Baines fand eine Ausnahme. Wenn ein Festkörper Elektronen in mehr als einem Energieband enthält, wie es bei vielen Metallen der Fall ist, können sich deren Plasmonen seiner Meinung nach in einem phasenverschobenen Muster verbinden, um ein neues, masseloses, neutrales Plasmon zu bilden: einen Dämon. Da Dämonen masselos sind, können sie sich mit jeder Energie bilden und somit bei allen Temperaturen existieren. Dies hat zu Spekulationen geführt, dass sie wichtige Auswirkungen auf das Verhalten multiskaliger Mineralien haben.
Die Neutralität der Dämonen bedeutet, dass sie in Standardexperimenten mit kondensierter Materie keine Spuren hinterlassen. „Die überwiegende Mehrheit der Experimente wird mit Licht und der Messung optischer Eigenschaften durchgeführt, aber elektrisch neutral zu sein bedeutet, dass Dämonen nicht mit Licht interagieren“, sagte Abbamonte. „Es brauchte ein ganz anderes Experiment.“
Eine unerwartete Entdeckung
Abbamonte erinnert sich, dass er und seine Mitarbeiter Strontiumruthenit aus einem anderen Grund untersuchten: Das Metall ist ein Hochtemperatursupraleiter, ohne ein Supraleiter zu sein. In der Hoffnung, Hinweise darauf zu finden, warum dieses Phänomen in anderen Systemen auftritt, führten sie die erste Untersuchung der elektronischen Eigenschaften des Metalls durch.

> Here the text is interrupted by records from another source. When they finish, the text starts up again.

-- ==== Sys2Proof/Machine/Memory.lean ====
section
/-! DEFINITION. GDDR7 and the fabric (chapter 15): training and retraining, tracking, refresh, errors and their tables, and the
arbiters. Reads and writes stand in Machine/Memory0.lean. -/

namespace Sys2Proof.Machine

/-! ### Training (R759 to R767) -/

/-- The location of a memory fault: channel, bank, port and kind (R791). -/
def memLoc (ch bank port kind : Nat) : Nat := locCode 0 13 ch bank port kind

/-- The class of a kind of Table 15-8. -/
def kindClass (k : Nat) : Nat := if k == 3 || k == 4 then 2 else if k == 6 || k == 7 then 1 else 0

/-- Nothing waits at the ports or in a bank queue, every row is closed, and no port has an owner. -/
def Mem.clearQueues (m : Mem) : Mem :=
  { m with waiting := [], owner := [], left := [], grantAt := [], buffer := [], own := [], queue := [], row := [], rowUse := [],
           ptr := [], writes := [], turned := [] }

/-- Every row of every bank closed. -/
def Mem.closeRows (m : Mem) : Mem := { m with row := [], rowUse := [] }

/-- Full training begins (R763): at start-up or under R767. -/
def Dev.trainStart (e : Env) (d : Dev) (st : Nat) : Dev :=
  let d := d.domOn e 80
  let d := if e.memMax == 2 then d.domOn e 81 else d
  { (d.so O.MEM_STATE 0 st) with mem := { d.mem.closeRows with trainAt := some e.now } }

/-- The training scratch region holds what its pattern test has left. -/
def Dev.loseScratch (d : Dev) : Dev := d.gLose 0x1120000 0x1220000

/-- A fit comes into force: capacity, channels and regions (R759, R760, R771). -/
def Dev.fitSet (e : Env) (d : Dev) (found : Nat) : Dev :=
  let cap := capacityOf found e.part.density
  let d := d.sos [(O.CAP_GDDR7_FOUND, 0, found), (O.MEM_DENSITY, 0, e.part.density), (O.MEM_CAPACITY, 0, cap),
    (O.MEM_STATE, 0, 2), (O.TAP_POOL_HANDLES, 0, poolSize found cap / 4096)]
  let d := (List.range 8).foldl (fun d c => d.so O.MEM_CH_STATE c (if c < 4 * found then 1 else 0)) d
  let d := if found == 1 then d.domOff 81 else d
  { d with mem := { d.mem.clearQueues with trainAt := none, trained := some (found, e.part.density), poison := [] } }

/-- A channel that was OFFLINE is filled with zeros and returns to OK (R767). -/
def Dev.fillChan (d : Dev) (ch : Nat) : Dev :=
  if d.chOffline ch then
    { (d.so O.MEM_CH_STATE ch 1).so O.MEM_CH_POISON_BLOCKS ch 0 with
      gddr := d.gddr.filter (fun p => d.chanOf p.1 != ch),
      mem := { d.mem with filled := tset 0 d.mem.filled ch (d.mem.epoch + 1),
                          poison := d.mem.poison.filter (fun b => d.chanOf (b * 256) != ch) } }
  else d

/-- MEM_TRAINING_DONE: the outcome per device. `ok1` is false too where the density of DEV_1 differs (R760). -/
def Dev.trainDone (e : Env) (d : Dev) (ok0 ok1 : Bool) : Dev :=
  match d.mem.trainAt with
  | none => d
  | some _ =>
    if !ok0 then
      ({ (d.so O.MEM_STATE 0 5) with mem := { d.mem with trainAt := none } }).log e 0x0D10 (memLoc 63 63 127 63) 4
    else
      let two := e.memMax == 2 && e.part.fitted == 2
      let d := if two && !ok1 then d.log e 0x0D06 (memLoc 63 63 127 6) 1 else d
      let found := if two && ok1 then 2 else 1
      let d := { d.loseScratch with mem := { d.loseScratch.mem with rate := d.o O.MEM_PIN_RATE } }
      let d := if d.o O.FLT_MIRROR_STATE == 0 then d.so O.FLT_MIRROR_STATE 0 1 else d
      if d.o O.MEM_STATE == 4 && d.found == found then
        { ((List.range 8).foldl Dev.fillChan d).so O.MEM_STATE 0 2 with mem := { ((List.range 8).foldl Dev.fillChan d).mem with trainAt := none } }
      else (let d := (d.fitSet e found).ringTrained; if e.full then d.poolClear else d).mirror e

Die Forschungsgruppe unter der Leitung von Yoshi Maeno, Professor für Physik an der Universität Kyoto, sammelte hochwertige Proben des Metalls, die Abamonte und der ehemalige Doktorand Ali Hussein mithilfe impulsaufgelöster Elektronenenergieverlustspektroskopie untersuchten. Dabei handelt es sich um eine nicht standardmäßige Technik, bei der die Energie der in das Metall freigesetzten Elektronen genutzt wird, um die Eigenschaften des Minerals, einschließlich der sich bildenden Plasmonen, direkt zu beobachten. Als die Forscher die Daten durchforsteten, fanden sie etwas Ungewöhnliches: einen Elektronenmodus ohne Masse.
„Zuerst hatten wir keine Ahnung, was es war“, erinnert sich Hussain, heute Forschungswissenschaftler bei Quantinum. Dämonen sind nicht im Mainstream. Diese Möglichkeit tauchte schon früh auf und wir haben im Grunde darüber gelacht. Als wir jedoch anfingen, Dinge auszuschließen, begannen wir zu vermuten, dass wir tatsächlich Satan gefunden hatten.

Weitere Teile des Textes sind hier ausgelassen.